Exposing the app’s capabilities back to pluginsA: As you can see in
RoleHook Type up, the app transfers data objects to the plugin to use. Content.DB Provides access to the application database, and
Content.Post Provides the specific post that the plugin is currently designing. The plugin can use these objects to obtain data or behavior from the app, as needed.

Problems with shared library extensions in Go

Runtime extensions that use shared libraries and Essay The package works well for Go, as demonstrated in the previous section. However, this approach also has some serious drawbacks. The most important downside is that Go is very picky in maintaining the compatibility of the main app and shared directories it loads.

As an experiment, make a small change in one of the packages used for both the plugins and the main application, rebuild the main application and run it. You’ll probably get this error:

"plugin was built with a different version of package XXX"

This is because Go wants all versions of all the packages in the main app and plugins to fit exactly. It is clear what drives this: safety.

Consider C and C ++ as a counter example. In these languages, an app can load a shared directory with Delufen And then use dlsym Obtain symbols from it. dlsym Typing is extremely weak; It takes a symbol name and returns a void*. It is up to the user to assign it to a specific function type.

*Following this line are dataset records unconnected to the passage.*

/-! ### Clocks, supplies, resets, cores as the block sees them (R434 to R471, R494 to R518) -/

structure SysRec where
  /-- the derived clocks are stopped after a loss of the root (R497) -/
  stopped : Bool
  /-- an accepted CLK.CFG that takes effect at the bottom of the triangle (R495) -/
  spread : Option Word
  /-- the setting in force -/
  spreadNow : Word
  /-- harts in debug halt; harts whose machine timer interrupt is pending (R442, R451) -/
  halted : List Nat
  mtip : List Nat
  /-- per Hewer core: reserved granule with the tick of its LR; result of its latest SC (R441) -/
  resv : List (Option (Nat × Nat))
  scOk : List Bool
  /-- per Hewer core: tick of the latest kick, HEWER_WDT sent since (R504); the same of the Deputy is `AuthRec` -/
  kicks : List Nat
  wdtSent : List Bool
  depSent : Bool
  /-- CLK_SYS cycle of the latest mode change by a fault or a debug halt, and of the latest MODE_REQ write (R507) -/
  modeCycle : Option Nat
  /-- a mode change of a cycle that a stronger event of it displaces (R507): the cycle, the target where it was a request, the
  mode and the MODE register before it -/
  modeWas : Option (Nat × Option Nat × Mode × Word)
  reqCycle : Option Nat
  /-- PWREN, the tamper loop's LFSR and its misreads in a row (R509, R536); always-on -/
  pwren : Bool
  /-- core rails below their reset thresholds, and below their CORE_SUPPLY limits (R498); wake events that wait for the end of the entry
  to SLEEP (R510) -/
  coreLow : List Nat
  railUv : List Nat
  wakes : List Nat
  lfsr : BitVec 16
  misreads : Nat
  /-- interrupt controllers: words written to them, sources in service per context (R448, R449) -/
  plic : SMap Word
  service : List (Nat × Nat)
  /-- operation of UPD_CTL under way: 0 none, 1 ERASE, 2 VERIFY (R513) -/
  upd : Nat
  /-- the debug module (R450, R452): the TAP's instruction, the abstract data, the program buffer, per hart its trigger select and
  its four triggers (tdata1, tdata2), CMDERR of the latest abstract command, whether the latest DMI access was refused -/
  tap : TapInstr
  dmData : Word
  progbuf : List Word
  tselect : List Nat
  triggers : List (Word × Word)
  cmdErr : Nat
  dmiErr : Bool
  /-- the bytes that the I²C host sends in the transaction under way or the latest one (R530) -/
  i2cWire : List Byte
  /-- RTC count at the latest step of the tamper loop (R536); tick on which a setting of the spread was accepted (R495) -/
  loopAt : Nat
  spreadFrom : Nat
deriving DecidableEq, Repr

/-- An access that a masked Hewer core has presented and that stalls (R469). -/
inductive CoreOp where
  | read (addr : Word) | write (addr val : Word) | lr (addr : Word) | sc (addr val : Word) | amo (op : AmoOp) (addr val : Word)
deriving DecidableEq, Repr

/-- The Banksman beside its page (R462 to R471): ages of waiting requesters, beats of the grant under way. -/
structure ArbRec where
  ages : SMap Nat
  beats : Nat
  /-- cycle of the latest phase; FREEZE ends the running grant at its next beat boundary (R470); privileged requesters whose
  STARVED bit this wait has set (R467) -/
  phaseAt : Option Nat
  cut : Bool
  flagged : List Nat
  /-- SBMASK as of the latest phase; accesses of masked cores that stall, in order (R469) -/
  mask : Nat
  stalls : List (Fin 4 × CoreOp)
deriving DecidableEq, Repr

/-- The SPI target: a timed-out access that has not completed, and the latest response: whether it reached the host, STATUS
and data (R520 to R524). -/
structure SpiRec where
  /-- the bytes of the latest response, from 0x5A to its CRC (R520) -/
  resp : List Byte
  busy : Option SpiReq
  sent : Bool
  status : Nat
  data : List Word
deriving DecidableEq, Repr

/-- A CAN controller beside its page: the FIFO (element, device tick of its SOF), the mailbox on the bus, its abort asked
for, the transmit error counter beyond its field (R527, R528). -/
structure CanRec where
  fifo : List (List Word × Nat)
  bus : Option Nat
  abort : Bool
  tec : Nat
deriving DecidableEq, Repr

structure UartRec where
  tx : List Byte
  rx : List Word
  /-- the CLK_SYS cycle of the latest reception, and the words received on it (R13) -/
  rxCycle : Nat
  rxNew : Nat
deriving DecidableEq, Repr

/-- A frame on a port's way out: resends so far, tick of its latest sending, whether TXCTL sent it (R541). -/
structure LinkOut where
  frame : LinkFrame
  resends : Nat
  at_ : Nat
  mine : Bool
deriving DecidableEq, Repr

/-- The link beside its page. Times are in 1/65,536 tick (R543). -/
structure LinkRec where
  /-- frames out on ports UP, DNA, DNB, oldest first; received frames -/
  out : List (List LinkOut)
  rx : List LinkFrame
  /-- per port the sequence number of the next frame (R539); the latest acknowledgement or refusal sent: port, SEQ, accepted (R541) -/
  seqs : List Nat
  sentAck : Option (Nat × Byte × Bool)
  /-- latest SYNC and DREQ: t1, t2, t3; latest times sent as a parent: t1 of a SYNC, port and t4 of a DRESP -/
  t1 : Option Nat
  t2 : Nat
  t3 : Option Nat
  sentSync : Option Nat
  sentDresp : Option (Nat × Nat)
  /-- tick of the latest SYNC received and of the latest sent; SYNCs since the latest DREQ; a DREQ is due -/
  syncAt : Option Nat
  sendAt : Nat
  syncs : Nat
  dreqDue : Bool
  /-- latest offset, SYNCs in a row with it within 2 ticks (R544) -/
  offset : Option Int
  near : Nat
deriving DecidableEq, Repr

/-- The device. -/
@[ext] structure Dev where
  /-- device tick count (R60) -/
  now : Nat
  /-- free values drawn so far (the model's own field, log 2) -/
  free : Nat
  mode : Mode
  /-- registers, wet values, second coats, cast values (R12, R45, R46, R62), by address -/
  regs : SMap Word
  /-- what hardware did to status registers on the present CLK_SYS cycle (R13): the cycle, the register, its word before, and
  the word that the same events leave in a cleared register -/
  events : List (Nat × Nat × Word × Word)
  wet : SMap (Option Word)
  coat2 : SMap (Option Word)
  cast : SMap Word
  /-- memory bytes (R434) -/
  mem : List Host.Cell
  /-- per requester (R463): pair shadow, oldest first (R64, R65); low words held for a 64-bit write (R67), keyed by
  requester and address; NEWER (R66), keyed by requester and result register: 0 never read, 1 read, 2 written since -/
  pairs : SMap (List (Nat × Word))
  lows : SMap (Option Word)
  newer : SMap Nat
  /-- per requester: the word its latest read returned, and whether its latest access ended in an access fault (R435) -/
  resp : SMap Word
  afault : SMap Bool
  commit : CommitRec
  legs : SMap LegRec
  plans : SMap LegPlan
  dies : SMap DieRec
  gangs : SMap GangRec
  frames : SMap FrameRec
  axes : SMap AxisRec
  convs : SMap ConvRec
  /-- what this CLK_SYS cycle has done that an event of an earlier place may still undo (R324, R370, R395) -/
  turns : List Turn
  auth : AuthRec
  flt : FltRec
  fbs : SMap FbRec
  rost : RostRec
  samp : SampRec
  eng : EngRec
  night : NightRec
  sys : SysRec
  arb : ArbRec
  spi : SpiRec
  cans : SMap CanRec
  uarts : SMap UartRec
  link : LinkRec
  /-- per timer channel, the tick from which its count runs (R534) -/
  timers : SMap Nat
deriving DecidableEq, Repr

If the type of function changes due to a version update, it is likely that the result could be some sort of segmentation glitch or even memory corruption.

Because Go relies on shared directories from plugins, it has the same built-in security issues. It tries to protect programmers from shooting themselves in the foot by promising that the app was built with the same versions of packages as all of its plugins. This helps prevent mismatches. In addition, the version of the Go compiler used to build the app and plugins must fit exactly.

However, this protection has drawbacks – which makes plugin development somewhat cumbersome. The need to rebuild all plugins whenever common packages change – even in ways that do not affect the plugin interface – is a heavy burden. Especially considering that by their very nature plugins are usually developed separately from the main app; They may live in separate reservoirs, have separate release rates, and so on.

Alternative approaches to runtime extensions

Given that Essay The package was added only to Go in Version 1.8 And the limitation described earlier, it is not surprising that Go’s ecosystem has seen the emergence of alternative plugin approaches.

One of the most interesting directions, IMHO, includes plugins via RPC. I’ve always been a fan of disconnecting an app for separate processes that call via RPC or just TCP on localhost (I guess they call it Micro services Nowadays), because it has some important advantages:

  • Isolation: A crash in the plugin does not download the entire app.
  • Interoperability between languages: If RPC is the interface, do you care what language the plugin is written in?
  • Distribution: If plugins interface through the web, we can easily distribute them to run on different machines to improve performance, reliability, etc.

Furthermore, Go is particularly facilitated by a fairly high-capacity RPC package in the standard library: net / rpc.

One of the most common RPC-based plug-in systems is hashicorp / go-plugin. Hashicorp is known for creating great Go software, and they probably use it go-plugin For many of their systems, so he was tested in battle (though his documentation could be better!)

go-plugin Ran on top net / rpc But also supports gRPC. Advanced RPC protocols like gRPC are well-suited for plug-ins because they involve out-of-the-box version management, tackling the difficult operating problem between different versions of plugins compared to the main app.